It only looks like a doughnut

January 30th, 2008

I’ve written before about the kind of work my h-u-s-b-a-n-d does. He’s in the long-distance business, the very long-distance business. Outer space.

Specifically, now he’s working on Mars. Seriously. When you work on Mars it involves daily side trips to the far reaches of Pasadena and occasional launches to Los Alamos, Washington and France. Before he worked on Mars, he worked on a couple of asteroids, which was a kind of a code word for Italy and Germany. When we met on that fateful evening in Florence, Italy, 13 years ago he was actually working on Saturn.

So you think it’s a surprise to me that I find myself alone so much? I always say the same thing to my friends in a similar circumstance, although it’s nubby comfort: Every mother is a single mother.

Now careful: I mean no offense to the single mothers who are fathers, or to the single mothers who really are single mothers. I do not know the depth of fear or frustration or anxiety, the financial hardship, the personal sacrifice, the sadness, the isolation or the inconsolable straits you may find yourself in, I only sense that most of us are in these things alone.

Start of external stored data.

-- ==== Sys2Proof/Certificates/Slice0/Obligations.lean ====
section
/-! DEFINITION. The statements for the provers, one per entry of OBLIGATIONS.json. The state that exec
sees is the state after the fetch: its `pc` is `pc_next` (40_cycle.md R113). -/

open Sys2Proof Sys2Proof.Machine

/-- For every 32-bit word, each of the nine decoded fields is the word shifted right to the field's
lowest bit, modulo 2 to the field's width, whatever the opcode (30_encoding.md R70, 00_scope.md
R5). -/
def Obligations.DecoderExtractsNineFields : Prop :=
  ∀ w : Word,
    (decodeFields w).opc.toNat = w.toNat / 2 ^ 27 % 2 ^ 5 ∧
    (decodeFields w).num.toNat = w.toNat % 2 ^ 27 ∧
    (decodeFields w).ra.toNat = w.toNat / 2 ^ 22 % 2 ^ 5 ∧
    (decodeFields w).addr.toNat = w.toNat % 2 ^ 22 ∧
    (decodeFields w).immj.toNat = w.toNat / 2 ^ 26 % 2 ∧
    (decodeFields w).tgt.toNat = w.toNat / 2 ^ 5 % 2 ^ 21 ∧
    (decodeFields w).rd.toNat = w.toNat % 2 ^ 5 ∧
    (decodeFields w).imm.toNat = w.toNat / 2 ^ 21 % 2 ∧
    (decodeFields w).op2.toNat = w.toNat / 2 ^ 5 % 2 ^ 16

/-- For every word: num is immj, tgt, rd and also ra, addr; ra is immj and the top four bits of tgt;
addr is imm, op2, rd; tgt is the low four bits of ra, imm, op2; op2 is the low sixteen bits of
tgt; the word is opc, num (30_encoding.md R72, a consequence the spec derives). -/
def Obligations.DecodedFieldsOverlapAsStated : Prop :=
  ∀ w : Word,
    (decodeFields w).num = (decodeFields w).immj ++ (decodeFields w).tgt ++ (decodeFields w).rd ∧
    (decodeFields w).num = (decodeFields w).ra ++ (decodeFields w).addr ∧
    (decodeFields w).ra = (decodeFields w).immj ++ (decodeFields w).tgt.extractLsb' 17 4 ∧
    (decodeFields w).addr = (decodeFields w).imm ++ (decodeFields w).op2 ++ (decodeFields w).rd ∧
    (decodeFields w).tgt =
      (decodeFields w).ra.extractLsb' 0 4 ++ (decodeFields w).imm ++ (decodeFields w).op2 ∧
    (decodeFields w).op2 = (decodeFields w).tgt.extractLsb' 0 16 ∧
    w = (decodeFields w).opc ++ (decodeFields w).num

/-- For every word: with opcode 0 to 18 it decodes to an instruction of that opcode and executes as
exactly that instruction in every state; with opcode 19 to 31 it halts with UnknownOpcode in every
state. The opcode field alone selects the instruction. -/
def Obligations.DispatchIsTotalByOpcode : Prop :=
  ∀ w : Word,
    (w.toNat / 2 ^ 27 ≤ 18 →
      ∃ i, decodeWord w = .ok i ∧ i.opcode.toNat = w.toNat / 2 ^ 27 ∧
        ∀ s, executeWord w s = exec i s) ∧
    (19 ≤ w.toNat / 2 ^ 27 → ∀ s, ∃ t, executeWord w s = .next t ∧ HaltsWith s t .unknownOpcode)

/-- For every instruction, every operand at every value its field admits (so for every well-formed
one): decoding its word answers it, and decoding the bytes of its word, laid out in either byte
order and followed by any bytes, answers it and those bytes. -/
def Obligations.DecodeEncodeRoundTrip : Prop :=
  ∀ i : Instr,
    decodeWord (encode i) = .ok i ∧
      ∀ (o : ByteOrder) (rest : List Byte),
        decodeBytes o (bytesOfWord o (encode i) ++ rest) = .ok (i, rest)

/-- One word of each format, as 95_test_vectors.md writes it, decodes to the instruction it stands
for. -/
def Obligations.WordsWrittenFromTheSpecDecode : Prop :=
  decodeWord 0x00000000#32 = .ok .stop ∧
    decodeWord 0x09FFFFE7#32 = .ok (.add 7#5 (.lit 65535#16) 7#5) ∧
    decodeWord 0x50C00025#32 = .ok (.slt 3#5 (.reg 1#16) 5#5) ∧
    decodeWord 0x70400082#32 = .ok (.store 1#5 (.reg 4#16) 2#5) ∧
    decodeWord 0x7FFFFFE7#32 = .ok (.jmp (.direct 2097151#21) 7#5) ∧
    decodeWord 0x780000C0#32 = .ok (.jmp (.reg 6#21) 0#5) ∧
    decodeWord 0x89FFFFFF#32 = .ok (.branz 7#5 4194303#22) ∧
    decodeWord 0x9000002A#32 = .ok (.scall 42#27)

/-- Two words of one opcode that agree on the fields that opcode consumes (R82) execute alike in every
state; every word below 2^27 is stop; and scall, braz, branz and jmp have no unused bit, so that
two words of such an opcode that decode alike are the same word. -/
def Obligations.IgnoredBitsChangeNothing : Prop :=
  (∀ w w' : Word,
    (decodeFields w).opc = (decodeFields w').opc →
    ((decodeFields w).opc.toNat = 18 → (decodeFields w).num = (decodeFields w').num) →
    ((decodeFields w).opc.toNat = 16 ∨ (decodeFields w).opc.toNat = 17 →
      (decodeFields w).ra = (decodeFields w').ra ∧ (decodeFields w).addr = (decodeFields w').addr) →
    ((decodeFields w).opc.toNat = 15 →
      (decodeFields w).immj = (decodeFields w').immj ∧
        (decodeFields w).tgt = (decodeFields w').tgt ∧ (decodeFields w).rd = (decodeFields w').rd) →
    (1 ≤ (decodeFields w).opc.toNat ∧ (decodeFields w).opc.toNat ≤ 14 →
      (decodeFields w).ra = (decodeFields w').ra ∧ (decodeFields w).imm = (decodeFields w').imm ∧
        (decodeFields w).op2 = (decodeFields w').op2 ∧ (decodeFields w).rd = (decodeFields w').rd) →
    ∀ s, executeWord w s = executeWord w' s) ∧
  (∀ w : Word, w.toNat < 2 ^ 27 → decodeWord w = .ok .stop) ∧
  (∀ w w' : Word, 15 ≤ (decodeFields w).opc.toNat → (decodeFields w).opc.toNat ≤ 18 →
    decodeWord w = decodeWord w' → w = w')

/-- For every instruction the encoder, given its opcode and its operands, answers the instruction's
word where the instruction is well formed and refuses with InvalidRegister where it is not
(30_encoding.md R94, R95; the refusal is the spec's decision D12 to D16, log 21). -/
def Obligations.EncoderAgreesWithInstructionWords : Prop :=
  ∀ i : Instr,
    encoder i.opcode i.operands =
      if i.wellFormed = true then .ok (encode i) else .error .invalidRegister

/-- For every opcode and operand list: an opcode above 18 is BadOpcode; else a count other than 0, 1,
2 or 3 as the opcode requires is BadOperandCount; else per layout a wrong kind, then a register of
8 or more, then a value too wide for its field is refused in that order, and otherwise the word is
the stated sum of shifted fields (30_encoding.md R93 to R96; the refusals are the spec's
decisions, log 21). -/
def Obligations.EncoderFollowsItsChecksAndPacking : Prop :=
  (∀ (op : BitVec 5) (ops : List Operand), 19 ≤ op.toNat → encoder op ops = .error .badOpcode) ∧
  (∀ (op : BitVec 5) (ops : List Operand), op.toNat ≤ 18 →
    ops.length ≠ (if op.toNat = 0 then 0 else if op.toNat ≤ 14 then 3 else if op.toNat ≤ 17 then 2 else 1) →
    encoder op ops = .error .badOperandCount) ∧
  encoder 0#5 [] = .ok 0#32 ∧
  (∀ o1 : Operand, encoder 18#5 [o1] =
    if o1.isReg then .error .operandKindMismatch
    else if 2 ^ 27 ≤ o1.val.toNat then .error .fieldOverflow
    else .ok (BitVec.ofNat 32 (18 * 2 ^ 27 + o1.val.toNat))) ∧
  (∀ (op : BitVec 5) (o1 o2 : Operand), op = 16#5 ∨ op = 17#5 → encoder op [o1, o2] =
    if o1.isReg = false ∨ o2.isReg = true then .error .operandKindMismatch
    else if 8 ≤ o1.val.toNat then .error .invalidRegister
    else if 2 ^ 22 ≤ o2.val.toNat then .error .fieldOverflow
    else .ok (BitVec.ofNat 32 (op.toNat * 2 ^ 27 + o1.val.toNat * 2 ^ 22 + o2.val.toNat))) ∧
  (∀ o1 o2 : Operand, encoder 15#5 [o1, o2] =
    if o2.isReg = false then .error .operandKindMismatch
    else if (o1.isReg = true ∧ 8 ≤ o1.val.toNat) ∨ 8 ≤ o2.val.toNat then .error .invalidRegister
    else if o1.isReg = false ∧ 2 ^ 21 ≤ o1.val.toNat then .error .fieldOverflow
    else .ok (BitVec.ofNat 32 (15 * 2 ^ 27 + (if o1.isReg then 0 else 2 ^ 26) + o1.val.toNat * 2 ^ 5 +
      o2.val.toNat))) ∧
  (∀ (op : BitVec 5) (o1 o2 o3 : Operand), 1 ≤ op.toNat → op.toNat ≤ 14 → encoder op [o1, o2, o3] =
    if o1.isReg = false ∨ o3.isReg = false then .error .operandKindMismatch
    else if 8 ≤ o1.val.toNat ∨ (o2.isReg = true ∧ 8 ≤ o2.val.toNat) ∨ 8 ≤ o3.val.toNat then
      .error .invalidRegister
    else if o2.isReg = false ∧ 2 ^ 16 ≤ o2.val.toNat then .error .fieldOverflow
    else .ok (BitVec.ofNat 32 (op.toNat * 2 ^ 27 + o1.val.toNat * 2 ^ 22 +
      (if o2.isReg then 0 else 2 ^ 21) + o2.val.toNat * 2 ^ 5 + o3.val.toNat)))

/-- For every opcode, operands and word with the encoder answering that word: opc is the opcode, and
the fields of the opcode's format are the operands' values, the imm-flags being 1 for a value and
0 for a register (30_encoding.md R97, a consequence the spec derives). -/
def Obligations.EncoderOutputDecodesToItsOperands : Prop :=
  ∀ (op : BitVec 5) (ops : List Operand) (w : Word), encoder op ops = .ok w →
    (decodeFields w).opc = op ∧
    (op.toNat = 0 → ops = []) ∧
    (op.toNat = 18 → ∃ o1, ops = [o1] ∧ (decodeFields w).num.toNat = o1.val.toNat) ∧
    (op.toNat = 16 ∨ op.toNat = 17 →
      ∃ o1 o2, ops = [o1, o2] ∧ (decodeFields w).ra.toNat = o1.val.toNat ∧
        (decodeFields w).addr.toNat = o2.val.toNat) ∧
    (op.toNat = 15 →
      ∃ o1 o2, ops = [o1, o2] ∧ (decodeFields w).immj.toNat = (if o1.isReg then 0 else 1) ∧
        (decodeFields w).tgt.toNat = o1.val.toNat ∧ (decodeFields w).rd.toNat = o2.val.toNat) ∧
    (1 ≤ op.toNat ∧ op.toNat ≤ 14 →
      ∃ o1 o2 o3, ops = [o1, o2, o3] ∧ (decodeFields w).ra.toNat = o1.val.toNat ∧
        (decodeFields w).imm.toNat = (if o2.isReg then 0 else 1) ∧
        (decodeFields w).op2.toNat = o2.val.toNat ∧ (decodeFields w).rd.toNat = o3.val.toNat)

/-- A word the encoder answers, executed in any state whose record does not already hold
RegisterIndexOutOfRange, answers a next state whose record does not hold it (30_encoding.md R98, a
consequence the spec derives from its decision D4). -/
def Obligations.EncodedWordsRaiseNoIndexFault : Prop :=
  ∀ (op : BitVec 5) (ops : List Operand) (w : Word) (s : State), encoder op ops = .ok w →
    s.faultCause ≠ .registerIndexOutOfRange →
    ∃ t, executeWord w s = .next t ∧ t.faultCause ≠ .registerIndexOutOfRange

To his credit, Ned tries to interest me in the curious question of the composition, age and origin of the dust on the surface of the red planet, but that is not the aim of my life’s mission. My mission is to uncover the truth of my life on Earth, a mission that in my earlier days I had no earthly interest in at all. And so I know that I am indeed lucky to have this field to roam so freely on my own, to resolve my questions, to find the deep source of life and love right where I stand.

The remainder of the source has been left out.